WORK INSTRUCTION » Reproduce, exactly and in full, only the lines below from the one containing "in reset. -/" through the one containing "let l := (s.ev.ucHist.get".

Saved data entries
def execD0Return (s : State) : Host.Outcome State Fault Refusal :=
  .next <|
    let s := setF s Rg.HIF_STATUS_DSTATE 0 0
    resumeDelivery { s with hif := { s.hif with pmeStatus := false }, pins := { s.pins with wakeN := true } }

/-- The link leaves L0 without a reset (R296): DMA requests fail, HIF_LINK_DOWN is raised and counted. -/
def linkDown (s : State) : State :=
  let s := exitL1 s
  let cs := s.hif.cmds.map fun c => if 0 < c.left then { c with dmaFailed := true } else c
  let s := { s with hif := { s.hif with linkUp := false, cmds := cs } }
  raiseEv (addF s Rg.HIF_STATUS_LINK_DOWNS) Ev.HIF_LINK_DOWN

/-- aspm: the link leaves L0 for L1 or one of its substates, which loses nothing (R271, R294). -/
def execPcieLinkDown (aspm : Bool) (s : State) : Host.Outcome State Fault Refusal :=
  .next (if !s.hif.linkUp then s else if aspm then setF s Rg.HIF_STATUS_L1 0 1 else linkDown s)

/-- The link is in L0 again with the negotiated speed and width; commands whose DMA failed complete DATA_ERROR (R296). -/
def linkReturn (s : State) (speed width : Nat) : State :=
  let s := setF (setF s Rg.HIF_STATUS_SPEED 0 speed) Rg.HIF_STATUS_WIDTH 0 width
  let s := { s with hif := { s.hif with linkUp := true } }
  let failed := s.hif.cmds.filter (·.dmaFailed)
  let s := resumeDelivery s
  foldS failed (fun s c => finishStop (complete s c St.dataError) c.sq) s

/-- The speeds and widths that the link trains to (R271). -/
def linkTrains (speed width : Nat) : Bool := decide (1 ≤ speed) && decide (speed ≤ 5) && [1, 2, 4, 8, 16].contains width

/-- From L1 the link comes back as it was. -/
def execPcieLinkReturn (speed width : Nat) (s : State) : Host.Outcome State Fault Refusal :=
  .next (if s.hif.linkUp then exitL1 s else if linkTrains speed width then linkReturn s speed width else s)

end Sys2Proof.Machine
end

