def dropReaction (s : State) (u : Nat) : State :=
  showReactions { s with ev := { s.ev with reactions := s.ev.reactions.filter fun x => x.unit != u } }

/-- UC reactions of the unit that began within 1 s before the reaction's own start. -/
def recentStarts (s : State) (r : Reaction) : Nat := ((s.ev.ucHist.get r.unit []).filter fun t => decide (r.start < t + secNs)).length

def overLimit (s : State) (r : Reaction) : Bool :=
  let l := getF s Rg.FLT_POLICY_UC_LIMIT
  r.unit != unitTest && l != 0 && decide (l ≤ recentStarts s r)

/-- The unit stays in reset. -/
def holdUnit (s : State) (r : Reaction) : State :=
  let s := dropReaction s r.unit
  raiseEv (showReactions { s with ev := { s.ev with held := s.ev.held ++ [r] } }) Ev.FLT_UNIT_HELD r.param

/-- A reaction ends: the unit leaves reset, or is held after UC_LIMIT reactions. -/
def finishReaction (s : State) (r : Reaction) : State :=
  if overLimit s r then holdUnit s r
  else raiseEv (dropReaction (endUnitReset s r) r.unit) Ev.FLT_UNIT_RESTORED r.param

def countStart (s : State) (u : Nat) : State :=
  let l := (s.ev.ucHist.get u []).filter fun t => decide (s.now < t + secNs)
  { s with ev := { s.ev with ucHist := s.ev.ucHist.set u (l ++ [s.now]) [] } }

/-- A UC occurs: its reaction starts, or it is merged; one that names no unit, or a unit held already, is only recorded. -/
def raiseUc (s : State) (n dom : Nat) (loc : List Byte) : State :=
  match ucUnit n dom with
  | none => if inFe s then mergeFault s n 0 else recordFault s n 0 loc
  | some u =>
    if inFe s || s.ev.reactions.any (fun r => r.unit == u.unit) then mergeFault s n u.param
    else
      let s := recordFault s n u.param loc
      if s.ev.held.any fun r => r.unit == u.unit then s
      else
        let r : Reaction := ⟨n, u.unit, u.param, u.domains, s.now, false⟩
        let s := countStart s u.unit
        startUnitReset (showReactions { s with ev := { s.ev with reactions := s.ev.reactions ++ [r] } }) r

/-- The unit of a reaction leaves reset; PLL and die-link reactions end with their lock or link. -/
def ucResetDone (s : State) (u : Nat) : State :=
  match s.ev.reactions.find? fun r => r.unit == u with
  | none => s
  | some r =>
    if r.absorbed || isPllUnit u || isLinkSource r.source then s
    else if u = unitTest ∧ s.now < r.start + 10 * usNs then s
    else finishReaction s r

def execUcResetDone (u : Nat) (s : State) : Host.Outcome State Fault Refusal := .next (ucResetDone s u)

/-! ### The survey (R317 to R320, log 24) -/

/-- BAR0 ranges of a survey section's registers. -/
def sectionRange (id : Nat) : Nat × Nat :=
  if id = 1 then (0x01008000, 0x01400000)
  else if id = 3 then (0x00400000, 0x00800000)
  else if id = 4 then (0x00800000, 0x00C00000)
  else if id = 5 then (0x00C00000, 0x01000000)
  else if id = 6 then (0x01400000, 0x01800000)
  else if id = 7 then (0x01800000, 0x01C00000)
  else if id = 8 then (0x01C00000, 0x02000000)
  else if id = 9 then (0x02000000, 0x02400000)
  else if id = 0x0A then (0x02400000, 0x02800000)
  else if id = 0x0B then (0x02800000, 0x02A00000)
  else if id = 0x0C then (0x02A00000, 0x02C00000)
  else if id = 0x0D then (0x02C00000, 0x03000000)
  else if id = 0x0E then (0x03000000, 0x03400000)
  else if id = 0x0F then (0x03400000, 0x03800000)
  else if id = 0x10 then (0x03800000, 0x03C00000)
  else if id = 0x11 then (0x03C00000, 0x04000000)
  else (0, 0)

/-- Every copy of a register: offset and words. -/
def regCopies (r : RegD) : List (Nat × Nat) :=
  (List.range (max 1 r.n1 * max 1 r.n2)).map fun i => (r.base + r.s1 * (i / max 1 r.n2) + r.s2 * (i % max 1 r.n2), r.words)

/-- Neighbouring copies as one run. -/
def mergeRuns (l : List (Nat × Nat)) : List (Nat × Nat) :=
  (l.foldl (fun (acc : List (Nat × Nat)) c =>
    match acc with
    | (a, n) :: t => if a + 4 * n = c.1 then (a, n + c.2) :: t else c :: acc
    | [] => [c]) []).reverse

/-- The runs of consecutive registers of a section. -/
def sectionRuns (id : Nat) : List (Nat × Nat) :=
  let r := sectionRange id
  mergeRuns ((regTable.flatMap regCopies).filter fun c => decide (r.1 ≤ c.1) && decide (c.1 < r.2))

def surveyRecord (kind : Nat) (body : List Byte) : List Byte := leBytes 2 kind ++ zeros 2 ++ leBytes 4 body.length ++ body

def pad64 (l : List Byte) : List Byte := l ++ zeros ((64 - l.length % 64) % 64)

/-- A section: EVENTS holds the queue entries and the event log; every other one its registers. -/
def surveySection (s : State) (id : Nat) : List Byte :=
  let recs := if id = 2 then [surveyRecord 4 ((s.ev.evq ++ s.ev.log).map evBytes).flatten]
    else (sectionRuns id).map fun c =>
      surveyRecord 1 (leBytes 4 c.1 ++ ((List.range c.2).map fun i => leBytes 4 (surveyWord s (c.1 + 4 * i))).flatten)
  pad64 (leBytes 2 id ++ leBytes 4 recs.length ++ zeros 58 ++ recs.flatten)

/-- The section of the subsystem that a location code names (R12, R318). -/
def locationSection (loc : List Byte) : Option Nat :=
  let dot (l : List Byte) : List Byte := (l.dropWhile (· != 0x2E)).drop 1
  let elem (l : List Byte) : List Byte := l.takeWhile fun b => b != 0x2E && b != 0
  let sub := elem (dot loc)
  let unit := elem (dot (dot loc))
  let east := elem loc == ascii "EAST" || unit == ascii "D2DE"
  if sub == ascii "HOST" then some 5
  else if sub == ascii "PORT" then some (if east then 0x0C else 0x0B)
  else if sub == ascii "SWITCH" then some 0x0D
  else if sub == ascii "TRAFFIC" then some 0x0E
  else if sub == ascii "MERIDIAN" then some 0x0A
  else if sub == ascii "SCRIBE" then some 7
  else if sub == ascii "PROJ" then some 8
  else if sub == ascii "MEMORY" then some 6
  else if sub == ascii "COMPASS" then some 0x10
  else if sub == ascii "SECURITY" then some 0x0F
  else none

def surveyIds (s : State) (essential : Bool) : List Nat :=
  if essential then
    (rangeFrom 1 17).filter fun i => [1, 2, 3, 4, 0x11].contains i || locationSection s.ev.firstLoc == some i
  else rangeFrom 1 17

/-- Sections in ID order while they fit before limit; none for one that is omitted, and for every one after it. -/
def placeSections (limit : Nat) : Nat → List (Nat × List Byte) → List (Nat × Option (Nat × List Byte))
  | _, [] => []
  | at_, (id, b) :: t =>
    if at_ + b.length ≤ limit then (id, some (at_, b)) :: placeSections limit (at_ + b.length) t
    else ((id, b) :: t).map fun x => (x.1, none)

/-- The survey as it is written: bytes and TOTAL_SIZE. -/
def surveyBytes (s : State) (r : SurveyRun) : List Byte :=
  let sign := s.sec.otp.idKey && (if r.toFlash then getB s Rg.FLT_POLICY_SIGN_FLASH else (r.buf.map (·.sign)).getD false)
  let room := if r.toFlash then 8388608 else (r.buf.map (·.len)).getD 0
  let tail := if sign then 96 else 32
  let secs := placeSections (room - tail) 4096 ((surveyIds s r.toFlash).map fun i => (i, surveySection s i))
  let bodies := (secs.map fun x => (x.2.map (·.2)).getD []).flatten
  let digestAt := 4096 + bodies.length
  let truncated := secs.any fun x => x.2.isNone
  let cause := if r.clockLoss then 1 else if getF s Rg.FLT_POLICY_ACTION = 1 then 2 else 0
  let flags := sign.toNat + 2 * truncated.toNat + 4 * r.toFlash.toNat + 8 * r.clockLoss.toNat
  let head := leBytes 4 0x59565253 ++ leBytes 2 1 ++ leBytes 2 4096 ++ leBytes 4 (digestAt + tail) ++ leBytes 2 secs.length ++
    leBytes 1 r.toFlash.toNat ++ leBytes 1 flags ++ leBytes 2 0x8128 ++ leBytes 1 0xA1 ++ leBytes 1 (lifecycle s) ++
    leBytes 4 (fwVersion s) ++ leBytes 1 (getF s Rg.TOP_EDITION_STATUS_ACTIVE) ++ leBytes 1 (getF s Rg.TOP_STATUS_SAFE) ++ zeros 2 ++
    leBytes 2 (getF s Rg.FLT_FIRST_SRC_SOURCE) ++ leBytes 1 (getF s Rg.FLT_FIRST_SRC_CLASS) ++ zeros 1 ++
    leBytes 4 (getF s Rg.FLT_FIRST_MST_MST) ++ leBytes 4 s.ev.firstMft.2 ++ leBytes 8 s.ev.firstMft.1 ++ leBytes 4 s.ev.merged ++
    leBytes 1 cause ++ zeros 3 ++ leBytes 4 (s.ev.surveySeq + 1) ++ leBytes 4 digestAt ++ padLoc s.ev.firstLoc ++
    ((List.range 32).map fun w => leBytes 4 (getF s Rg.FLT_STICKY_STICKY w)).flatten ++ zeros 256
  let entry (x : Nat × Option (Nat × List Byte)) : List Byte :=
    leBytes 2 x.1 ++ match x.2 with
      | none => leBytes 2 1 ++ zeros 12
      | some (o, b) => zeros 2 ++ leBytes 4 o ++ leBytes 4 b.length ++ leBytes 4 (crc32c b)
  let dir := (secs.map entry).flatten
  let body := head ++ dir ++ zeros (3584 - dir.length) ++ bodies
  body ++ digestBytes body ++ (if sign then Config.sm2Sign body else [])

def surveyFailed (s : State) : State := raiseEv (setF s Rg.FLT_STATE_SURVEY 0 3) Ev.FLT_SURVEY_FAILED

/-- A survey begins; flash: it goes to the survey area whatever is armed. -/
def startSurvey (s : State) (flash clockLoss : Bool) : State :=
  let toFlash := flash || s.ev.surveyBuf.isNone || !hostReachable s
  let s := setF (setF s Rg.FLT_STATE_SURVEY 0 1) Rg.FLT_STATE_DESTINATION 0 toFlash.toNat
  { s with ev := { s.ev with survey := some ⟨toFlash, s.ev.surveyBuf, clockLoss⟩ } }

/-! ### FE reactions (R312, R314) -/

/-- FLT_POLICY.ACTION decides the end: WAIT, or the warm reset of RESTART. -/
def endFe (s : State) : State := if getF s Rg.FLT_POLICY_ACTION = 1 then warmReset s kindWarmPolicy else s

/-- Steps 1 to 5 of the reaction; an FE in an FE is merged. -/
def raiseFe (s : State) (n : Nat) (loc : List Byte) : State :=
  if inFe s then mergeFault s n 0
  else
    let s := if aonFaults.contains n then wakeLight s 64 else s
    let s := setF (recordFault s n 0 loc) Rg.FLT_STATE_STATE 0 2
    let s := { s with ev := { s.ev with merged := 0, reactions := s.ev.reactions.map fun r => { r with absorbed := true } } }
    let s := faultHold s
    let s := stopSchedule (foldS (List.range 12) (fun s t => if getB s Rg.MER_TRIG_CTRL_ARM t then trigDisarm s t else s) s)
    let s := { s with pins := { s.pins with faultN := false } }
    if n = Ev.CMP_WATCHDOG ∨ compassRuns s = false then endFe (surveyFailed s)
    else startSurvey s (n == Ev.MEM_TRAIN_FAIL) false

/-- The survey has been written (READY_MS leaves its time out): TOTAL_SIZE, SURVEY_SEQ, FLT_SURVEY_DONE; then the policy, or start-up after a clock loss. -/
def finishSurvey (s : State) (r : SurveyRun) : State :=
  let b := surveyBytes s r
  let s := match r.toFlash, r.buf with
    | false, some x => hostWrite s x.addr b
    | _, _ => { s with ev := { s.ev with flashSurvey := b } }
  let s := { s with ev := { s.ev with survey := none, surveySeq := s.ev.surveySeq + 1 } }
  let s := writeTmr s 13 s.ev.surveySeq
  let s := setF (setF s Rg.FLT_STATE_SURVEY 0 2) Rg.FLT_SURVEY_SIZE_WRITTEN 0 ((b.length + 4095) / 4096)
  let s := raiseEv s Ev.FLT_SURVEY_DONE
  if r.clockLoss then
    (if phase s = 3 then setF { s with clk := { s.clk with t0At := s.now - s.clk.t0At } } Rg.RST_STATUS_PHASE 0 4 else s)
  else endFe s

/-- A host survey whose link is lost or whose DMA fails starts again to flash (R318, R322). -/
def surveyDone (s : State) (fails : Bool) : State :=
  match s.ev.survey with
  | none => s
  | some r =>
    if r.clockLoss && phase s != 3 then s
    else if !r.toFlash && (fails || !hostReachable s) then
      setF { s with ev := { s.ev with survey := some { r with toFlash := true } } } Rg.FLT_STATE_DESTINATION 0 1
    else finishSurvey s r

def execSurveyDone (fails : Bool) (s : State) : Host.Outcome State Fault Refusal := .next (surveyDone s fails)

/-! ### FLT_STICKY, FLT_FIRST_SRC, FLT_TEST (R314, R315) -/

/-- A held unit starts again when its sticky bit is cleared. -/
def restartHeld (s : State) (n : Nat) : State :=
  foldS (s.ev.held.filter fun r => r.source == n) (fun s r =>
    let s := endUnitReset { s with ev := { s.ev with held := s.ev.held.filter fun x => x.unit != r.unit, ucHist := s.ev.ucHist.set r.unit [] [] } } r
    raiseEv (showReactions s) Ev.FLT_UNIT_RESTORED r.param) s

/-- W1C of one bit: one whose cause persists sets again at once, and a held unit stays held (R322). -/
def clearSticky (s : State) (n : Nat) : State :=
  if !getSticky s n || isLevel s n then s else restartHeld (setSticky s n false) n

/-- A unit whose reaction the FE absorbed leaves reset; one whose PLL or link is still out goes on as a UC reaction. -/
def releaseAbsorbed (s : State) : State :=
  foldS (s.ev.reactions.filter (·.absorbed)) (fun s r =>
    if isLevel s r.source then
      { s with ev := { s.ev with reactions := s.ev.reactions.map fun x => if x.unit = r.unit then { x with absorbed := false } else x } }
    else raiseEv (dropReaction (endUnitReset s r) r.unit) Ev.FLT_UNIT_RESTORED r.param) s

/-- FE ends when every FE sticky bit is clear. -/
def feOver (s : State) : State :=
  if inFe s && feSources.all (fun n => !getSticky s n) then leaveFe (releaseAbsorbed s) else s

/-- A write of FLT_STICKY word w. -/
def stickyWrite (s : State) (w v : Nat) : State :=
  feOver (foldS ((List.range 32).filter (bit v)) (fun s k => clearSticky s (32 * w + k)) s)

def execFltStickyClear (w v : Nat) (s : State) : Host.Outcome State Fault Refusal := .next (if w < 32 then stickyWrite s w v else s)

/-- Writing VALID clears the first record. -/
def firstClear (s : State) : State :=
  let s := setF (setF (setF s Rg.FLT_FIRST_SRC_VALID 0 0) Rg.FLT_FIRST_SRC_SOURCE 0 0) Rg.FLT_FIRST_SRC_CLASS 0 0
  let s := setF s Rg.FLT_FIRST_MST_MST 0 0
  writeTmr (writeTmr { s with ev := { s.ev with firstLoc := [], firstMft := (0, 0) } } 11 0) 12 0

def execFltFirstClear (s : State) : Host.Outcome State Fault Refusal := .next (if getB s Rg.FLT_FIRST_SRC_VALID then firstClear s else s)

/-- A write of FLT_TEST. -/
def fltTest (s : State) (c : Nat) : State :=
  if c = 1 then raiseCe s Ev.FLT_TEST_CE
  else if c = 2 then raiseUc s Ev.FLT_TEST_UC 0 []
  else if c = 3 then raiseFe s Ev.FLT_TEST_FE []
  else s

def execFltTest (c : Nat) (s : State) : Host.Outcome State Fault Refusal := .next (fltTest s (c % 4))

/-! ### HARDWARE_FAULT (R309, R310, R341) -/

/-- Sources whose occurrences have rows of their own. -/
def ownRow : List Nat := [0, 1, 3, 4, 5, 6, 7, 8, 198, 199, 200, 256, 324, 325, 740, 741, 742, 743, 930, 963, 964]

EXERCISE RESULT »
/-- The unit stays in reset. -/
def holdUnit (s : State) (r : Reaction) : State :=
  let s := dropReaction s r.unit
  raiseEv (showReactions { s with ev := { s.ev with held := s.ev.held ++ [r] } }) Ev.FLT_UNIT_HELD r.param

/-- A reaction ends: the unit leaves reset, or is held after UC_LIMIT reactions. -/
def finishReaction (s : State) (r : Reaction) : State :=
  if overLimit s r then holdUnit s r
  else raiseEv (dropReaction (endUnitReset s r) r.unit) Ev.FLT_UNIT_RESTORED r.param

def countStart (s : State) (u : Nat) : State :=
  let l := (s.ev.ucHist.get u []).filter fun t => decide (s.now < t + secNs)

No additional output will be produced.